> **Data excerpts**

-- ==== Sys2Proof/Machine/RegTable.lean ====
section
/-! DEFINITION. The register tables of the spec as data: every field with its access code (R12) and its reset
value (R13), by page kind; the factory palette (R118) and the default reaction words (R358). -/

namespace Sys2Proof.Machine

/-- The access codes of R12. -/
inductive Acc where
  | rw | ro | wo | w1c | rs
  deriving DecidableEq, Repr

/-- One field of a field table: the field at index 0, the stride and count of an indexed register, the access code, and
the reset value by page instance and index. -/
structure Row where
  fld : Fld
  stride : Nat
  count : Nat
  acc : Acc
  rst : Nat → Nat → Nat

/-- A field that stands once in its page. -/
def Row.one (f : Fld) (a : Acc) (v : Nat) : Row := ⟨f, 0, 1, a, fun _ _ => v⟩
/-- A field of an indexed register. -/
def Row.arr (f : Fld) (st n : Nat) (a : Acc) (v : Nat) : Row := ⟨f, st, n, a, fun _ _ => v⟩

/-- A load palette entry: the breakpoints as (limit in 10 mA, end in 100 us), the steady trip threshold, the open-load
threshold and current, its time, the edge blanking, the retry interval and count (table of the load palette page). -/
structure Preset where
  bps : List (Nat × Nat)
  trip : Nat
  vth : Nat
  ion : Nat
  tol : Nat
  tblk : Nat
  int : Nat
  n : Nat

/-- The number of breakpoints in use. -/
def Preset.nbp (p : Preset) : Nat := p.bps.length
/-- The limit of breakpoint `j`, 0 for an unused one. -/
def Preset.bpI (p : Preset) (j : Nat) : Nat := (p.bps.getD j (0, 0)).1
/-- The end of breakpoint `j`, 0 for an unused one. -/
def Preset.bpT (p : Preset) (j : Nat) : Nat := (p.bps.getD j (0, 0)).2

/-- The factory presets of R118, entries 0 to 11 in order. (DEDUCED: log entry 33.) -/
def presets : List Preset := [
  -- 0 LAMP21 12 V
  ⟨[(3000, 10), (2000, 50), (1000, 200), (500, 600)], 350, 100, 100, 50, 2000, 4, 4⟩,
  -- 1 LAMP5 12 V
  ⟨[(800, 10), (500, 50), (250, 200), (120, 500)], 100, 100, 25, 50, 2000, 2, 4⟩,
  -- 2 LAMP21 24 V
  ⟨[(1500, 10), (1000, 50), (500, 200), (250, 600)], 180, 100, 50, 50, 2000, 4, 4⟩,
  -- 3 LAMP5 24 V
  ⟨[(400, 10), (250, 50), (120, 200), (60, 500)], 50, 100, 15, 50, 2000, 2, 4⟩,
  -- 4 LED module
  ⟨[(600, 2), (300, 20)], 150, 50, 10, 100, 2000, 0, 0⟩,
  -- 5 Heater
  ⟨[(3000, 500)], 2000, 50, 500, 200, 2000, 0, 0⟩,
  -- 6 Blower motor
  ⟨[(6000, 100), (4500, 1000), (3000, 5000)], 2200, 150, 300, 500, 5000, 20, 2⟩,
  -- 7 Capacitive load
  ⟨[(4000, 5), (1000, 50)], 500, 250, 20, 100, 2000, 10, 3⟩,
  -- 8 Relay coil
  ⟨[(100, 10)], 50, 100, 20, 50, 5000, 0, 0⟩,
  -- 9 Solenoid
  ⟨[(600, 50)], 400, 100, 100, 50, 5000, 0, 0⟩,
  -- 10 Generic light
  ⟨[(2000, 10), (1200, 100)], 800, 100, 20, 100, 2000, 0, 0⟩,
  -- 11 Generic heavy
  ⟨[(10000, 10), (5000, 200)], 2500, 100, 100, 100, 2000, 0, 0⟩]

/-- Entry `n` at reset: a factory preset (R118), and all 0 for a user entry (R117). -/
def palPreset (n : Nat) : Preset := presets.getD n ⟨[], 0, 0, 0, 0, 0, 0, 0⟩

/-- The default reaction words as (first source, last source, word), from the sources tables of the block chapters (R358). -/
def scfgRanges : List (Nat × Nat × Nat) := [
  (0, 0, 0x0101),
  (1, 1, 0x3003),
  (2, 2, 0x0102),
  (3, 5, 0x0101),
  (6, 6, 0x0000),
  (7, 7, 0x0101),
  (8, 8, 0x2203),
  (9, 9, 0x0502),
  (10, 11, 0x0101),
  (12, 12, 0x2803),
  (13, 15, 0x0000),
  (16, 17, 0x0101),
  (18, 18, 0x0102),
  (19, 19, 0x3003),
  (20, 20, 0x0101),
  (21, 21, 0x0102),
  (22, 22, 0x0000),
  (32, 32, 0x0000),
  (33, 36, 0x0102),
  (37, 37, 0x0000),
  (38, 41, 0x0101),
  (42, 42, 0x2203),
  (43, 43, 0x0000),
  (48, 49, 0x0102),
  (50, 50, 0x0101),
  (52, 52, 0x0000),
  (64, 117, 0x0101),
  (118, 118, 0x0000),
  (128, 142, 0x0101),
  (143, 143, 0x0000),
  (144, 146, 0x0101),
  (147, 147, 0x0000),
  (152, 154, 0x0101),
  (155, 156, 0x0000),
  (160, 170, 0x0101),
  (171, 172, 0x0000),
  (176, 183, 0x0101),
  (184, 184, 0x0000),
  (188, 193, 0x0101),
  (194, 194, 0x0000),
  (195, 197, 0x0101),
  (198, 198, 0x0000),
  (199, 199, 0x0101),
  (200, 200, 0x0000),
  (201, 202, 0x0101),
  (203, 203, 0x0000),
  (208, 208, 0x0102),
  (209, 210, 0x0101),
  (211, 213, 0x0102),
  (214, 214, 0x0101),
  (215, 215, 0x0000),
  (224, 225, 0x0101),
  (226, 226, 0x0102),
  (227, 227, 0x0000),
  (233, 233, 0x0102),
  (234, 234, 0x0101),
  (235, 235, 0x0000),
  (236, 236, 0x0101)]

/-- The default reaction word of a source; 0 for a reserved source and for source 232. -/
def scfgDefault (src : Nat) : Nat :=
  match scfgRanges.find? (fun r => r.1 ≤ src && src ≤ r.2.1) with
  | some r => r.2.2
  | none => 0

/-- The default of a field of the reaction word of source `64 q + i`. -/
def scfgField (f : Fld) (q i : Nat) : Nat :=
  scfgDefault (64 * q + i) / 2 ^ f.lo % 2 ^ (f.hi + 1 - f.lo)

/-- The field table of page kind `lf`. -/
def rows_lf : List Row := [
  Row.one R.LF.CTRL.EXT .rw 0,
  Row.one R.LF.HOPLEN.LEN .rw 0,
  Row.one R.LF.HOPBASE.BASE .rw 0x4000000,
  Row.one R.LF.TMO.US .rw 0xc8,
  Row.one R.LF.STAT.DEPTH .ro 0,
  Row.one R.LF.STAT.PATH .w1c 0,
  Row.one R.LF.STAT.TMO .w1c 0,
  Row.one R.LF.STAT.OPEN .ro 0,
  Row.arr (R.LF.HOP.HOPS 0) 4 8 .rw 0]

/-- The field table of page kind `fix`. -/
def rows_fix : List Row := [
  Row.one R.FIX.CMD.OP .wo 0,
  Row.one R.FIX.STATE.RULE .ro 0,
  Row.one R.FIX.STATE.RESULT .ro 0,
  Row.one R.FIX.STATE.BMISS .ro 0,
  Row.one R.FIX.STATE.ST .ro 0,
  Row.one R.FIX.FAILPG.NFAIL .ro 0,
  Row.one R.FIX.FAILPG.PAGE .ro 0,
  Row.one R.FIX.MODE.JOIN .rw 0,
  Row.one R.FIX.MODE.BCAST .rw 0,
  Row.one R.FIX.MODE.NOW .rw 0,
  Row.one R.FIX.TIME_LO.T .rw 0,
  Row.one R.FIX.TIME_HI.T .rw 0,
  Row.one R.FIX.NSCOPE.N .rw 0,
  Row.one R.FIX.TAG.TAG .rw 0,
  Row.one R.FIX.BLEAD.TICKS .rw 0x3e8,
  Row.one R.FIX.BEXP.N .rw 0,
  Row.one R.FIX.BACK.NACK .ro 0,
  Row.one R.FIX.BACK.ACK .ro 0,
  Row.one R.FIX.APPLIED_LO.T .ro 0,
  Row.one R.FIX.APPLIED_HI.T .ro 0,
  Row.arr (R.FIX.SCOPE.SUB 0) 4 64 .rw 0,
  Row.arr (R.FIX.SCOPE.PAGE 0) 4 64 .rw 0]

/-- The field table of page kind `tb`. -/
def rows_tb : List Row := [
  Row.one R.TB.NOW_LO.T .ro 0,
  Row.one R.TB.NOW_HI.T .ro 0,
  Row.one R.TB.SYNC.ROLE .rw 0,
  Row.one R.TB.SSTAT.STATE .ro 0,
  Row.one R.TB.OFFSET.NS .ro 0,
  Row.one R.TB.RATE.PPB .ro 0,
  Row.one R.TB.HOLDTMO.S .rw 0xa,
  Row.arr (R.TBC.LO.V 0) 16 8 .rw 0,
  Row.arr (R.TBC.HI.V 0) 16 8 .rw 0,
  Row.arr (R.TBC.CTRL.INTV 0) 16 8 .rw 0,
  Row.arr (R.TBC.CTRL.ARM 0) 16 8 .rw 0,
  Row.arr (R.TBC.STAT.LATE 0) 16 8 .w1c 0,
  Row.arr (R.TBC.STAT.FIRED 0) 16 8 .w1c 0,
  Row.arr (R.CAP.SEL.MODE 0) 16 4 .rw 0,
  Row.arr (R.CAP.SEL.EVT 0) 16 4 .rw 0,
  Row.arr (R.CAP.LO.T 0) 16 4 .ro 0,
  Row.arr (R.CAP.HI.T 0) 16 4 .ro 0,
  Row.arr (R.CAP.STAT.OVR 0) 16 4 .w1c 0,
  Row.arr (R.CAP.STAT.FULL 0) 16 4 .w1c 0]

/-- The field table of page kind `clk`. -/
def rows_clk : List Row := [
  Row.one R.CLK.XSTAT.X32OK .ro 0,
  Row.one R.CLK.XSTAT.XOK .ro 0,
  Row.one R.CLK.LOCK.L .ro 0,
  Row.one R.CLK.LOSS.L .w1c 0,
  Row.one ⟨0x10C, 11, 2⟩ .rs 0,
  Row.one ⟨0x10C, 14, 14⟩ .rs 0]

/-- The field table of page kind `hs`. -/
def rows_hs : List Row := [
  Row.one R.HS.OUT.ON .rw 0,
  Row.one R.HS.CMD.CLRR .wo 0,
  Row.one R.HS.CMD.CLR .wo 0,
  Row.one R.HS.CFG.OLON .rs 0,
  Row.one R.HS.CFG.OLOFF .rs 0,
  Row.one R.HS.CFG.AUTOST .rs 0,
  Row.one R.HS.CFG.SLEW .rs 0x1,
  Row.one R.HS.CFG.LIMP .rs 0,
  ⟨R.HS.CFG.PAL, 0, 1, .rs, fun n _ => if n < 16 then 0x0B else 0x0A⟩,
  Row.one R.HS.PERIOD.P .rs 0x30d40,
  Row.one R.HS.DUTY.D .rs 0xffff,
  Row.one R.HS.PHASE.PH .rs 0,
  Row.one R.HS.WIN.KIND .rw 0,
  Row.one R.HS.WIN.LEN .rw 0,
  Row.one R.HS.STAT.ENVT .ro 0,
  Row.one R.HS.STAT.RCNT .ro 0,
  Row.one R.HS.STAT.WEND .ro 0,
  Row.one R.HS.STAT.WKIND .ro 0,
  Row.one R.HS.STAT.GANGED .ro 0,
  Row.one R.HS.STAT.INRUSH .ro 0,
  Row.one R.HS.STAT.RETRY .ro 0,
  Row.one R.HS.STAT.GATE .ro 0,
  Row.one R.HS.SENSE.CODE .ro 0,
  ⟨R.HS.SEG.CEIL, 0, 1, .ro, fun n _ => if n < 16 then 0x4B0 else 0x12C⟩,
  ⟨R.HS.SEG.NSEG, 0, 1, .ro, fun n _ => if n < 16 then 8 else 4⟩,
  ⟨R.HS.SEG.MAP, 0, 1, .ro, fun n _ => if n < 16 then 0xFF else 0x0F⟩,
  ⟨R.HS.RATE.ICONT, 0, 1, .ro, fun n _ => if n < 16 then 0xFA else 0x50⟩]

/-- The field table of page kind `bank`. -/
def rows_bank : List Row := [
  Row.one (R.BANK.GANG.GID 0) .rs 0,
  Row.one (R.BANK.GANG.GID 1) .rs 0,
  Row.one (R.BANK.GANG.GID 2) .rs 0,
  Row.one (R.BANK.GANG.GID 3) .rs 0,
  Row.one (R.BANK.GANG.GID 4) .rs 0,
  Row.one (R.BANK.GANG.GID 5) .rs 0,
  Row.one (R.BANK.GANG.GID 6) .rs 0,
  Row.one (R.BANK.GANG.GID 7) .rs 0,
  ⟨R.BANK.BUDGET.I, 0, 1, .rs, fun b _ => if b < 2 then 0x7D0 else 0x280⟩,
  Row.one R.BANK.ISUM.I .ro 0,
  Row.one R.BANK.STAT.INRUSH .ro 0,
  Row.one R.BANK.STAT.LATCH .ro 0,
  Row.one R.BANK.STAT.GATE .ro 0]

> **Exercise**
Work out how many lines in the data above hold the word "scfgRanges". Reply with nothing but the count.

> **Reply**
2